We have just had two canine visitors for a weekend, and they thoroughly enjoyed themselves helping me clear the brambles, docks and nightshade which had grown into a thicket alongside the pond. When the water level drops a bit more, I can remove more of the accumulated leaf mold which has fallen in from the overhead trees. This makes a good mulch, but does need careful watching, as there are weed seeds in there as well.
May 31st 2015
So we are on the brink of June, and all that that entails. Grass needs cutting on a very regular basis, weeds seem to be growing faster than ever, and vegetables are progressing well. Hopefully fruit has set, although a frost in early May did interfere with the blossoming of cherries, pears and plums. Mostly our apples are a bit later, so they should be safe. I dont know why I worry about our cherry blossom setting, as we never see any of the fruit, the birds remove the small green cherries long before they are ready. In fact, the flesh is removed, and we find stones hanging on the tree.

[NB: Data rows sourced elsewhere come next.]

/-- R197, R199, R200, R202, R205: what writes of a slice's registers do: enable only after INVALL, masks, latching, which empties the ways it takes,
and the start of a maintenance operation, LATCH-FILL among them, of the requester's own class. -/
def Obligations.SliceRegistersAct : Prop :=
  ∀ (s : State) (c k : Nat) (p : PageReq), c < 96 → k < 16 →
    let pg := slicePg c
    let P := slicePage c
    let v := p.data.toNat
    let mask (x : State) (j : Nat) : Nat := x.fld pg (R.SLC_MASK_WAYS.nth j)
    (Stores s p P 0x100 → wardOrM p.who = true →
      (v % 2 = 1 → s.flag pg R.SLC_CTL_INITED = false → Gives (.sliceEnable p) s fun t => Refused s t p P 4 ∧ t.slices = s.slices ∧
        t.fld pg R.SLC_CTL_EN = s.fld pg R.SLC_CTL_EN) ∧
      (s.flag pg R.SLC_CTL_INITED = true → Gives (.sliceEnable p) s fun t => Answered s t p 0 ∧ t.slices = s.slices ∧ t.fld pg R.SLC_CTL_EN = v % 2)) ∧
    (Stores s p P (0x140 + 8 * k) → wardOrM p.who = true →
      let w := v % 4096
      let added (j : Nat) : Bool := bitN v j && !bitN (mask s k) j
      (w = 0 → s.maskLocked c k p.who v = false → Gives (.slcMaskWrite p) s fun t => Refused s t p P 6 ∧ ∀ j, mask t j = mask s j) ∧
      (p.who.path = .hart → s.secureClass k = false → (∃ i j, i < 12 ∧ j < 16 ∧ s.secureClass j = true ∧ added i = true ∧ bitN (mask s j) i = true) →
        Gives (.slcMaskWrite p) s fun t => Refused s t p P 3 ∧ ∀ j, mask t j = mask s j) ∧
      (w ≠ 0 → p.who.path = .hart → s.maskLocked c k p.who v = false → Gives (.slcMaskWrite p) s fun t => Answered s t p 0 ∧ mask t k = w ∧
        ∀ j, j < 16 → j ≠ k → mask t j = mask s j) ∧
      (w ≠ 0 → p.who.path = .ward → s.secureClass k = true → s.bolted = false →
        let rest (j : Nat) : Nat := mask s j - (mask s j &&& w)
        ((∀ j, j < 16 → s.secureClass j = false → rest j ≠ 0) → Gives (.slcMaskWrite p) s fun t => Answered s t p 0 ∧ mask t k = w ∧
          (∀ j, j < 16 → s.secureClass j = false → mask t j = rest j) ∧ ∀ j, j < 16 → s.secureClass j = true → j ≠ k → mask t j = mask s j) ∧
        ((∃ j, j < 16 ∧ s.secureClass j = false ∧ rest j = 0) → Gives (.slcMaskWrite p) s fun t => Refused s t p P 6 ∧ ∀ j, mask t j = mask s j))) ∧
    (Stores s p P 0x108 → wardOrM p.who = true → s.secureClass (s.fld pg R.SLC_LATCH_OWNER) = false → s.secureClass (bits v 19 16) = false →
      s.fld pg R.SLC_LATCH_WAYS = 0 → v % 4096 ≠ 0 → Gives (.slcLatchWrite p) s fun t => Answered s t p 0 ∧ t.fld pg R.SLC_LATCH_WAYS = v % 4096 ∧
        t.fld pg R.SLC_LATCH_OWNER = bits v 19 16 ∧ (t.slice c).ways = (s.slice c).ways.filter (fun e => !bitN (v % 4096) (e.1 % 16)) ∧
        (t.slice c).latchEnds = some (s.now + 4096) ∧ t.flag pg R.PG_STATUS_BUSY = true) ∧
    (∀ u, (s.slice c).latchEnds = some u → (s.slice c).wbDue = 0 → (s.slice c).walkEnds = none → (s.slice c).maint = [] →
      ∀ n : Tile, n.val = c → Gives (.latchEmptyDone n) s fun t => t.now = max s.now u ∧ (t.slice c).latchEnds = none ∧ t.flag pg R.PG_STATUS_BUSY = false) ∧
    (Stores s p P (0x200 + 0x40 * k) → p.who.cls.val = k → p.who.path = .hart →
      let way := s.fld pg (R.SLC_MAINT_SETWAY_WAY.nth k)
      let begun (op scope : Nat) (t : State) : Prop := Answered s t p 0 ∧ t.flag pg (R.SLC_MAINT_STAT_BUSY.nth k) = true ∧
        Tab.at? (t.slice c).maint k = some ⟨op, scope, 64 * s.fld pg (R.SLC_MAINT_ADDR_ADDR.nth k), s.fld pg (R.SLC_MAINT_LEN_LEN.nth k),
          way, s.fld pg (R.SLC_MAINT_SETWAY_SET.nth k), s.tenantKey p.who.tenant.val, p.who.tenant, false, s.now, 0, false, 0, 0, s.now, s.now⟩
      (s.flag pg (R.SLC_MAINT_STAT_BUSY.nth k) = true → v % 16 = 0 → Gives (.maintInv p) s fun t => Refused s t p P 6 ∧ t.slices = s.slices ∧
        t.fld pg (R.SLC_MAINT_STAT_RESULT.nth k) = 1) ∧
      (s.flag pg (R.SLC_MAINT_STAT_BUSY.nth k) = false →
        (∀ scope, scope ≤ 1 ∨ (scope = 2 ∧ way < 12) → bits v 7 4 = scope →
          (v % 16 = 0 → Gives (.maintInv p) s (begun 0 scope)) ∧ (v % 16 = 1 → Gives (.maintClean p) s (begun 1 scope)) ∧
          (v % 16 = 2 → Gives (.maintFlush p) s (begun 2 scope)) ∧ (v % 16 = 3 → Gives (.maintBlank p) s (begun 3 scope))) ∧
        (v % 256 = 0x34 → p.who.priv = 3 → s.flag pg R.SLC_CTL_EN = false → Gives (.invall p) s fun t => begun 4 3 t ∧ t.flag pg R.PG_STATUS_BUSY = true) ∧
        (v % 256 = 0x34 → p.who.priv ≠ 3 → Gives (.invall p) s fun t => Refused s t p P 6 ∧ t.slices = s.slices) ∧
        (v % 256 = 5 → s.fld pg R.SLC_LATCH_OWNER ≠ k → Gives (.latchFill p) s fun t => Refused s t p P 6 ∧ t.slices = s.slices) ∧
        (v % 256 = 5 → s.fld pg R.SLC_LATCH_OWNER = k → Gives (.latchFill p) s (begun 5 0))))

/-- R202, R204, R205, R206, R211, R212, R213: how maintenance ends, with its result and time; what errors in a slice's arrays do; and how the Ward retires a slice. -/
def Obligations.SlicesEndAndRetire : Prop :=
  (∀ (s : State) (c : Tile) (k : Cls) (r : MaintRun),
    let pg := slicePg c
    let stat (t : State) (result lines : Nat) : Prop := t.flag pg (R.SLC_MAINT_STAT_BUSY.nth k) = false ∧
      t.fld pg (R.SLC_MAINT_STAT_RESULT.nth k) = result ∧ t.fld pg (R.SLC_MAINT_STAT_LINES.nth k) = lines ∧ Tab.at? (t.slice c).maint k = none
    let fresh := r.busy = false ∧ r.seen = 0 ∧ r.lines = 0 ∧ r.result = 0 ∧ r.next = r.begun ∧ r.done = r.begun ∧ r.ward = false ∧ r.scope = 0
    let calm := (s.slice c).bufs = [] ∧ (s.slice c).lanes = [] ∧ (s.slice c).dir = []
    let acted := max s.now r.begun + 14
    (s.slice c).maint = [(k.val, r)] →
    (r.op = 4 → Gives (.maintDone c k) s fun t => stat t 0 0 ∧ t.now = max s.now (r.begun + 4128) ∧ (t.slice c).ways = [] ∧ (t.slice c).dir = [] ∧
      (t.slice c).bufs = [] ∧ (t.slice c).lanes = [] ∧ t.flag pg R.SLC_CTL_INITED = true) ∧
    (r.op ≠ 4 → s.flag pg R.PG_STATUS_FROZEN = true → r.lines < 2 ^ 48 → Gives (.maintDone c k) s fun t => stat t 5 r.lines) ∧
    (r.op ≠ 4 → s.flag pg R.PG_STATUS_FROZEN = false → s.flag pg R.PG_STATUS_RETIRED = false →
      (fresh → s.homeOf r.addr ≠ c → Gives (.maintDone c k) s fun t => stat t 2 0 ∧ t.now = max s.now (r.begun + 6) ∧ (t.slice c).ways = (s.slice c).ways) ∧
      (fresh → calm → s.homeOf r.addr = c → r.addr % 64 = 0 →
        (r.op < 3 → (s.slice c).ways = [] → Gives (.maintDone c k) s fun t => stat t 0 0 ∧ t.now = max s.now (r.begun + 6)) ∧
        (∀ w, OneCopy s c r.addr w → w.dirty = false → w.poison = false →
          (r.op < 3 → w.key = r.key → (r.key ≠ 0 ∨ w.cls = k) → Gives (.maintDone c k) s fun t => stat t 0 1 ∧ t.now = acted ∧
            (if r.op = 1 then StillHolds t c r.addr w else (t.slice c).ways = [])) ∧
          (r.op < 3 → w.key ≠ r.key → Gives (.maintDone c k) s fun t => stat t 0 0 ∧ t.now = max s.now (r.begun + 14) ∧
            (t.slice c).ways = (s.slice c).ways) ∧
          (r.op = 5 → s.emptyLatched c (lineOf r.addr) = [] → Gives (.maintDone c k) s fun t => stat t 3 0 ∧ t.now = max s.now (r.begun + 6) ∧
            (t.slice c).ways = (s.slice c).ways) ∧
          (∀ j l, r.op = 5 → w.key = r.key → (r.key ≠ 0 ∨ w.cls = k) → s.emptyLatched c (lineOf r.addr) = j :: l → Gives (.maintDone c k) s fun t =>
            stat t 0 1 ∧ t.now = acted ∧ ∃ u, (t.slice c).ways = [(16 * dataSet r.addr + j, { w with used := u })])) ∧
        (r.op = 3 → (s.slice c).ways = [] → s.ownerOf (lineOf r.addr) = none → s.dataWays c k ≠ [] → 0 < s.fillShare c k → Gives (.maintDone c k) s fun t => stat t 0 1 ∧ t.now = acted ∧
          ∃ w, OneCopy t c r.addr w ∧ w.data = 0 ∧ w.dirty = true ∧ w.key = r.key ∧ w.cls = k)) ∧
      (r.busy = false → r.seen = (s.maintLines c k r).length → s.maintLines c k r ≠ [] → (r.scope = 0 → s.homeOf r.addr = c) → (s.slice c).lanes = [] →
        r.result < 8 → r.lines < 2 ^ 48 → Gives (.maintDone c k) s fun t => stat t r.result r.lines ∧ t.now = max s.now r.done))) ∧
  (∀ (s : State) (c : Tile), let pg := slicePg c
    let logged (t : State) (code fault : Nat) : Prop := bits (t.reg (pg + 0x40)) 31 16 = code ∧ (t.reg (pg + 0x10)).testBit fault = true ∧
      ∃ u, (u, 16 * c.val + 5) ∈ t.wires
    (∀ l, Gives (.sliceArrayError c (.corrected l)) s fun t => logged t 0x5001 0 ∧ (t.slice c).ways = (s.slice c).ways ∧
      t.fld pg R.PG_STATUS_FROZEN = s.fld pg R.PG_STATUS_FROZEN) ∧
    (∀ l w, OneCopy s c (64 * l) w → Gives (.sliceArrayError c (.data l)) s fun t => logged t 0x5010 1 ∧ OneCopy t c (64 * l) { w with poison := true }) ∧
    (∀ set, Gives (.sliceArrayError c (.tag set)) s fun t => logged t 0x5020 2 ∧ t.flag pg R.PG_STATUS_FROZEN = true ∧ t.slices = s.slices) ∧
    (s.home.retire = none → s.flag pg R.PG_STATUS_RETIRED = false → s.flag pg R.PG_STATUS_FROZEN = true → s.retiredCount R.RAS_SLC_RET 2 < 95 →
      Gives (.sliceRetire c) s fun t => t.home.retire = some c.val ∧ t.home.map = s.home.map ∧ ∃ q, t.home.pend = some q ∧ q.map = none ∧
        q.edge % 64 = 0 ∧ s.tb + 64 ≤ q.edge ∧ q.edge < s.tb + 128 ∧ ∀ b, b ∈ q.hold ↔ (b < 384 ∧ s.bucketHome b = c)) ∧
    (s.home.retire = some c.val → s.home.pend = none → (s.slice c).walked = false → s.flag pg R.PG_STATUS_FROZEN = false → (s.slice c).bufs = [] →
      (s.slice c).lanes = [] → (s.slice c).dir = [] → (∀ e ∈ (s.slice c).ways, e.1 % 16 < 12) → (∃ x, x < 96 ∧ x ≠ c.val ∧ s.isRetired R.RAS_SLC_RET x = false) →
      Gives (.sliceRetireWalk c) s fun t => (t.slice c).ways = [] ∧ (t.slice c).walked = true ∧ ∃ q m, t.home.pend = some q ∧ q.map = some m ∧ q.hold = [] ∧
        q.edge % 64 = 0 ∧ ∀ b, b < 384 →
          let h := Tab.get (b % 96) m b
          (s.bucketHome b ≠ c → h = s.bucketHome b) ∧ (s.bucketHome b = c → h ≠ c ∧ h < 96 ∧ s.isRetired R.RAS_SLC_RET h = false))) ∧
  (∀ (s : State) (q : HomePend), s.home.pend = some q → s.home.gen < 65535 →
    (q.map = none → Gives .homeMapApply s fun t => t.now = max s.now (96 * q.edge) ∧ t.home.hold = q.hold ∧ t.home.map = s.home.map ∧
      t.home.gen = s.home.gen + 1 ∧ t.home.pend = none ∧ t.regs = s.regs) ∧
    (∀ m (c : Tile), q.map = some m → s.home.retire = some c.val → Gives .homeMapApply s fun t => t.now = max s.now (96 * q.edge) ∧ t.home.hold = q.hold ∧
      t.home.map = m ∧ t.home.gen = s.home.gen + 1 ∧ t.home.pend = none ∧ t.home.retire = none ∧ t.flag (slicePg c) R.SLC_CTL_EN = false ∧
      t.flag (slicePg c) R.PG_STATUS_RETIRED = true ∧ t.flag (dirPg c) R.PG_STATUS_RETIRED = true ∧ t.isRetired R.RAS_SLC_RET c = true))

The large clump of crocus is now in a state whereby I feel able to lift and divide it, planting some in among our Black Mondo Grass, so the purple of the crocus will contrast well with the black strappy leaves of the grass. I shall use a thin dibbler to make holes, so I do not have to disturb the grass, which is well settled. The shade beds are doing very well, with rhododendrons flowering plentifully. The larger rhodos were already here when we moved in, and the shade beds have been created around them, with several new rhododendrons and a couple of azaleas being added to create the backbone of the beds. The smaller plants, such as geraniums and pulmonaria are groundcover and infill around these larger specimens. A very small clump of ransomes, or wild garlic, was planted last year, and now is slightly larger. I believe that this is one of those plants which takes a while to become established, but once it is, it romps away and increases significantly. At least, I do hope so.